Your task is to work out how many lines in the data include the word "simpa". Reply with the number alone.

------ Dataset entries ------

-- ==== Sys2Proof/Laws/State.lean ====
section
/-! SUPPORT. Laws/State.lean: what each update of the state leaves in each field. -/

namespace Sys2Proof.Machine

variable (s : State)

/-! ### setLoad -/

@[simp] theorem State.setLoad_pending (n : LoadNo) (l : LoadRec) : (s.setLoad n l).pending = s.pending := rfl
@[simp] theorem State.setLoad_busRx (n : LoadNo) (l : LoadRec) : (s.setLoad n l).busRx = s.busRx := rfl
@[simp] theorem State.setLoad_linkRx (n : LoadNo) (l : LoadRec) : (s.setLoad n l).linkRx = s.linkRx := rfl
@[simp] theorem State.setLoad_busReplies (n : LoadNo) (l : LoadRec) : (s.setLoad n l).busReplies = s.busReplies := rfl
@[simp] theorem State.setLoad_linkReply (n : LoadNo) (l : LoadRec) : (s.setLoad n l).linkReply = s.linkReply := rfl
@[simp] theorem State.setLoad_busTx (n : LoadNo) (l : LoadRec) : (s.setLoad n l).busTx = s.busTx := rfl
@[simp] theorem State.setLoad_linkTx (n : LoadNo) (l : LoadRec) : (s.setLoad n l).linkTx = s.linkTx := rfl
@[simp] theorem State.setLoad_stations (n : LoadNo) (l : LoadRec) : (s.setLoad n l).stations = s.stations := rfl
@[simp] theorem State.setLoad_claims (n : LoadNo) (l : LoadRec) : (s.setLoad n l).claims = s.claims := rfl
@[simp] theorem State.setLoad_loads (n : LoadNo) (l : LoadRec) : (s.setLoad n l).loads = s.loads.set n l := rfl
@[simp] theorem State.setLoad_outputs (n : LoadNo) (l : LoadRec) : (s.setLoad n l).outputs = s.outputs := rfl
@[simp] theorem State.setLoad_scenes (n : LoadNo) (l : LoadRec) : (s.setLoad n l).scenes = s.scenes := rfl
@[simp] theorem State.setLoad_returnStacks (n : LoadNo) (l : LoadRec) : (s.setLoad n l).returnStacks = s.returnStacks := rfl
@[simp] theorem State.setLoad_budget (n : LoadNo) (l : LoadRec) : (s.setLoad n l).budget = s.budget := rfl
@[simp] theorem State.setLoad_axes (n : LoadNo) (l : LoadRec) : (s.setLoad n l).axes = s.axes := rfl
@[simp] theorem State.setLoad_axisInputs (n : LoadNo) (l : LoadRec) : (s.setLoad n l).axisInputs = s.axisInputs := rfl
@[simp] theorem State.setLoad_axisPins (n : LoadNo) (l : LoadRec) : (s.setLoad n l).axisPins = s.axisPins := rfl
@[simp] theorem State.setLoad_interlocks (n : LoadNo) (l : LoadRec) : (s.setLoad n l).interlocks = s.interlocks := rfl
@[simp] theorem State.setLoad_channels (n : LoadNo) (l : LoadRec) : (s.setLoad n l).channels = s.channels := rfl
@[simp] theorem State.setLoad_signalPins (n : LoadNo) (l : LoadRec) : (s.setLoad n l).signalPins = s.signalPins := rfl
@[simp] theorem State.setLoad_device (n : LoadNo) (l : LoadRec) : (s.setLoad n l).device = s.device := rfl
@[simp] theorem State.setLoad_settle (n : LoadNo) (l : LoadRec) : (s.setLoad n l).settle = s.settle := rfl
@[simp] theorem State.setLoad_resetInput (n : LoadNo) (l : LoadRec) : (s.setLoad n l).resetInput = s.resetInput := rfl
@[simp] theorem State.setLoad_supplyLow (n : LoadNo) (l : LoadRec) : (s.setLoad n l).supplyLow = s.supplyLow := rfl
@[simp] theorem State.setLoad_notices (n : LoadNo) (l : LoadRec) : (s.setLoad n l).notices = s.notices := rfl
@[simp] theorem State.setLoad_noticeLine (n : LoadNo) (l : LoadRec) : (s.setLoad n l).noticeLine = s.noticeLine := rfl
@[simp] theorem State.setLoad_tieCount (n : LoadNo) (l : LoadRec) : (s.setLoad n l).tieCount = s.tieCount := rfl
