theorem LoadRec.Change.full {l l' : LoadRec} (h : LoadRec.Change l l') (hl : l.Sound) :
    l'.forced = true → l'.kind ≠ .none → l'.level = 1000 := by
  have hk : l'.kind = l.kind := by rw [h.config]
  intro hf hn
  rw [hk] at hn
  have key : ∀ u : LoadRec, u.forced = true → u.kind ≠ .none → u.level = 1000 → ∀ k,
      ((u.retarget.startFade k).followSwitch).level = 1000 := by
    intro u h1 h2 h3 k
    have e : u.retarget.startFade k = u.retarget := by simp [LoadRec.startFade, h1]
    rw [e]
    rcases u.retarget.followSwitch_level with e | e
    · rw [e]; exact h3
    · rw [e]; exact LoadRec.forced_effectiveTarget h1 h2
  cases h with
  | shed hs h0 => simp [LoadRec.toShed, h0] at hf
  | restored =>
    have hfo : l.forced = true := by simpa [LoadRec.toRestored] using hf
    exact key { l with shed := false } hfo hn (hl.full hfo hn) _
  | forced =>
    simp only [LoadRec.toForced] at hf ⊢
    split
    · rename_i h
      rcases h with h | h
      · exact hl.full h hn
      · exact absurd h hn
    · rfl
  | unforced =>
    exfalso
    simp only [LoadRec.toUnforced] at hf
    split at hf
    · simp only [LoadRec.recount_forced] at hf
      split at hf <;> (try split at hf) <;> simp at hf
    · rename_i h; exact h hf
  | target v k _ =>
    have hfo : l.forced = true := by simpa [LoadRec.withSetTarget] using hf
    exact key { l with setTarget := v } hfo hn (hl.full hfo hn) _
  | step f h =>
    have := (hl.fades f h).2.1
    simp only [LoadRec.recount_forced, LoadRec.stepFade_forced] at hf
    rw [hf] at this; cases this
  | fadeIn =>
    have hfo : l.forced = true := by simpa [LoadRec.fadeIn] using hf
    have e : l.startFade fadeInSteps = l := by simp [LoadRec.startFade, hfo]
    simp only [LoadRec.fadeIn, e, LoadRec.recount_level]
    rcases l.followSwitch_level with e | e
    · rw [e]; exact hl.full hfo hn
    · rw [e, hl.derived.1]; exact LoadRec.forced_effectiveTarget hfo hn

/-- Every change of a load record keeps it sound (R41, R42, R43, R61, R65, R137). -/
theorem LoadRec.Change.sound {l l' : LoadRec} (h : LoadRec.Change l l') (hl : l.Sound) : l'.Sound :=
  ⟨h.derived hl.derived, h.fades hl, h.range hl, h.full hl⟩

theorem LoadRec.Changes.sound {l l' : LoadRec} (h : LoadRec.Changes l l') (hl : l.Sound) : l'.Sound := by
  induction h with
  | refl => exact hl
  | tail _ c ih => exact c.sound ih

end Sys2Proof.Machine
end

------

Exercise result:
3